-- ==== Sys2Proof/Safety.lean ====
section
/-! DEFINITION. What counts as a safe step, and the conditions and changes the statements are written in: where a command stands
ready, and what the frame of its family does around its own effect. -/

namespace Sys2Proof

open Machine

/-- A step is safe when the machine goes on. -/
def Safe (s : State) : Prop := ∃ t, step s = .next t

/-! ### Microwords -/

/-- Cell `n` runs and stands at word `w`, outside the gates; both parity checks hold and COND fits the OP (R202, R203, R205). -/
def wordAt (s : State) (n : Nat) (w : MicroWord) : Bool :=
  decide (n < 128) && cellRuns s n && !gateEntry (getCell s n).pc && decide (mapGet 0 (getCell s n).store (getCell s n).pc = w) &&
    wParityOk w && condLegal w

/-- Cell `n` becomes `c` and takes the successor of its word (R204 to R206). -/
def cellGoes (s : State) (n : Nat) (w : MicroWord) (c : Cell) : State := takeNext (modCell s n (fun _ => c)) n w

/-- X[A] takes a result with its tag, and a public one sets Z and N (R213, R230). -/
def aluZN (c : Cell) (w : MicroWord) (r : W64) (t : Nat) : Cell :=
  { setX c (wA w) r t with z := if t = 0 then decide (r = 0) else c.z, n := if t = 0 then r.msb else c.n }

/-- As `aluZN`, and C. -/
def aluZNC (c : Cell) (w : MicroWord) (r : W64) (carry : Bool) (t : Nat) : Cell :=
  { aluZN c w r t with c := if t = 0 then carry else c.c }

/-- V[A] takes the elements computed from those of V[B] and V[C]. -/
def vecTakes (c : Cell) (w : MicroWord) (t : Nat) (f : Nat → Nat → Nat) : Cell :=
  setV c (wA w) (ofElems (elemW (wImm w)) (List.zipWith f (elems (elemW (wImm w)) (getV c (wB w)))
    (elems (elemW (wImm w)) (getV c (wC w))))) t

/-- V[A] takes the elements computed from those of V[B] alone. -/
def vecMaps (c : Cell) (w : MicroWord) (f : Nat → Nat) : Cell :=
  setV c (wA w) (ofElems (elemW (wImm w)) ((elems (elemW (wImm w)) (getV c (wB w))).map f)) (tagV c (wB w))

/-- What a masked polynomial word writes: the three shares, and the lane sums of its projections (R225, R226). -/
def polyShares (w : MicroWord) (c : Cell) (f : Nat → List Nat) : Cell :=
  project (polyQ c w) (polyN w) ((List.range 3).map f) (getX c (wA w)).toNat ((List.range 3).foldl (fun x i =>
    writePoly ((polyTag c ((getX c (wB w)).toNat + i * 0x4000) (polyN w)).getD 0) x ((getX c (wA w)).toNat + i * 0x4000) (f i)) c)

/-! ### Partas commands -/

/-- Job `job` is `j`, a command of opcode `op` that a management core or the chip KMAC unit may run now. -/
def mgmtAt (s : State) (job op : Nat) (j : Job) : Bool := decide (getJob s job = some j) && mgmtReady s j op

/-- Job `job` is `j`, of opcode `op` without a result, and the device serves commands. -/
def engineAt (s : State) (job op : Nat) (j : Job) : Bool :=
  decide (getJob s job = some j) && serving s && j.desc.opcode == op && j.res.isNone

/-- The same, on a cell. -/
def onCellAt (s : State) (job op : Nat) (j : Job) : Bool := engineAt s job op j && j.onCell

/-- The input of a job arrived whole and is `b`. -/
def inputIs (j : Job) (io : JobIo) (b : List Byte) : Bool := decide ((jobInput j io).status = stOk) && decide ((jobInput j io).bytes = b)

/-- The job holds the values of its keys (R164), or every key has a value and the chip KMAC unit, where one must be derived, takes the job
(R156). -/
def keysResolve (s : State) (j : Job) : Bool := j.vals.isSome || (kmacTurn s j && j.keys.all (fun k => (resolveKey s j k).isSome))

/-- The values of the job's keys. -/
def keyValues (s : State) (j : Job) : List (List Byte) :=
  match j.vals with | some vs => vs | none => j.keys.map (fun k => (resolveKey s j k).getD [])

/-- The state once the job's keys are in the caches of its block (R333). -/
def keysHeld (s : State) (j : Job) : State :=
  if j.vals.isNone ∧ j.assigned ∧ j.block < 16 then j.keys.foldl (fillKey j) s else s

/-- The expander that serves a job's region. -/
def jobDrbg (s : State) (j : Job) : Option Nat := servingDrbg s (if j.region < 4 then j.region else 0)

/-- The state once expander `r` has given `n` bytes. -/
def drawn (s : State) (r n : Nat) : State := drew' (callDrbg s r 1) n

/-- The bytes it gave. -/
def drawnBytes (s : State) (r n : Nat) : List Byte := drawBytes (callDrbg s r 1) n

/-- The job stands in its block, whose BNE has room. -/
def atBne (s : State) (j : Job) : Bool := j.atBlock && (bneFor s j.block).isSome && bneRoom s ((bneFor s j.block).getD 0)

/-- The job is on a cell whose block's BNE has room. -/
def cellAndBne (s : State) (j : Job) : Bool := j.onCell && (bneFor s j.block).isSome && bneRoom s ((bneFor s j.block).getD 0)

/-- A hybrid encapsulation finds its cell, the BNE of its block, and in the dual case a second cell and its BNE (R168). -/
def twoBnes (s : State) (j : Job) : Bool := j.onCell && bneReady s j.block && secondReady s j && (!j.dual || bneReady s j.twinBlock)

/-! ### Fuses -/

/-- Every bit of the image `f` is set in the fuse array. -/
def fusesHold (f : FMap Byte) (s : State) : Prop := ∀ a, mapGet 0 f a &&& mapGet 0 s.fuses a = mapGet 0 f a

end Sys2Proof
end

=-=-=

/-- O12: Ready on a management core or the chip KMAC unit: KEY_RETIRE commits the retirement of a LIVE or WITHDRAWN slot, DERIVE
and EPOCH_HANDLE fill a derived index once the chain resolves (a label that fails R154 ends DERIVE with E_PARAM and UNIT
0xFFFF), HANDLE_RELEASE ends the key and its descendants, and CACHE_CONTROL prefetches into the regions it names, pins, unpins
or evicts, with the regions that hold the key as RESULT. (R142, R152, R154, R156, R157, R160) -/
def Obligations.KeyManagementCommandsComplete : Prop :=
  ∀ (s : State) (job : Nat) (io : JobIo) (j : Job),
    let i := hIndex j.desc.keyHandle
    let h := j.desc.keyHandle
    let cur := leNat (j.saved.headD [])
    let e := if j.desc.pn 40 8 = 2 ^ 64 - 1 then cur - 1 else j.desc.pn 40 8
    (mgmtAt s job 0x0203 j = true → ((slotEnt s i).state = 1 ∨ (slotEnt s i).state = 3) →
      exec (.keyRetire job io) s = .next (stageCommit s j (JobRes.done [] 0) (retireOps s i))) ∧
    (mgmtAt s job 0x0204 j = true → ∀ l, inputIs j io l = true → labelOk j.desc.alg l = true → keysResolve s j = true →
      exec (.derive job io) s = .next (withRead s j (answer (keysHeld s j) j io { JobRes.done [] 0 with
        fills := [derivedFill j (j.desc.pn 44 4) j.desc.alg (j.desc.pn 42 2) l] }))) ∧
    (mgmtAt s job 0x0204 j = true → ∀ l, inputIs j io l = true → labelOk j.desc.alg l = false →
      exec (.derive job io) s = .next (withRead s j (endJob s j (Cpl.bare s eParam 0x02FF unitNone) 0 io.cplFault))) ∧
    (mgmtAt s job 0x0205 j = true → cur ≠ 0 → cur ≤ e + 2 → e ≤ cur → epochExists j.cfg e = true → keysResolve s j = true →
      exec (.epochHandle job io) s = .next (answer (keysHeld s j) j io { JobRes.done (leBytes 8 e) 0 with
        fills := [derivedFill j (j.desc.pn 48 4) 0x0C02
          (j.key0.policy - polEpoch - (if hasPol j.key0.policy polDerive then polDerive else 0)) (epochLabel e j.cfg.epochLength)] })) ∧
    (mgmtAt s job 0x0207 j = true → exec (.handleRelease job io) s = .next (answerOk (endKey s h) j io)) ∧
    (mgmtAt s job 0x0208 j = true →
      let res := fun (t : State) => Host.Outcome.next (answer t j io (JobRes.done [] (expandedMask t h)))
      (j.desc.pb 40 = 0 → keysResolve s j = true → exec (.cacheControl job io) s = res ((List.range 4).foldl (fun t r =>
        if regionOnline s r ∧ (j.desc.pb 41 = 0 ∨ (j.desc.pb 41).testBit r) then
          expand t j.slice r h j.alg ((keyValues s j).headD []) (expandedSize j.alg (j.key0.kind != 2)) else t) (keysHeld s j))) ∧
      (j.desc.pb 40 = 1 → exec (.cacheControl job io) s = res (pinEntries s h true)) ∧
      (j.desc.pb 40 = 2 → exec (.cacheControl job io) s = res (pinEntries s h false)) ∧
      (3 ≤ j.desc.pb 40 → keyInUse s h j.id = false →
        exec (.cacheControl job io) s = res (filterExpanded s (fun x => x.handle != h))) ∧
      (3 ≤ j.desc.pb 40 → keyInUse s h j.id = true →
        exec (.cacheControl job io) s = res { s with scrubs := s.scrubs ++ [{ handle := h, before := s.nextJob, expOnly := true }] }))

=-=-=

:: REQUIREMENT ::
All lines above from the one with "WITHDRAWN slot, DERIVE" to the one with "let e := if", inclusive, should be copied exactly, and no other lines.

:: THE ANSWER ::
/-- O12: Ready on a management core or the chip KMAC unit: KEY_RETIRE commits the retirement of a LIVE or WITHDRAWN slot, DERIVE
and EPOCH_HANDLE fill a derived index once the chain resolves (a label that fails R154 ends DERIVE with E_PARAM and UNIT
0xFFFF), HANDLE_RELEASE ends the key and its descendants, and CACHE_CONTROL prefetches into the regions it names, pins, unpins
or evicts, with the regions that hold the key as RESULT. (R142, R152, R154, R156, R157, R160) -/
def Obligations.KeyManagementCommandsComplete : Prop :=
  ∀ (s : State) (job : Nat) (io : JobIo) (j : Job),
    let i := hIndex j.desc.keyHandle
    let h := j.desc.keyHandle
    let cur := leNat (j.saved.headD [])
    let e := if j.desc.pn 40 8 = 2 ^ 64 - 1 then cur - 1 else j.desc.pn 40 8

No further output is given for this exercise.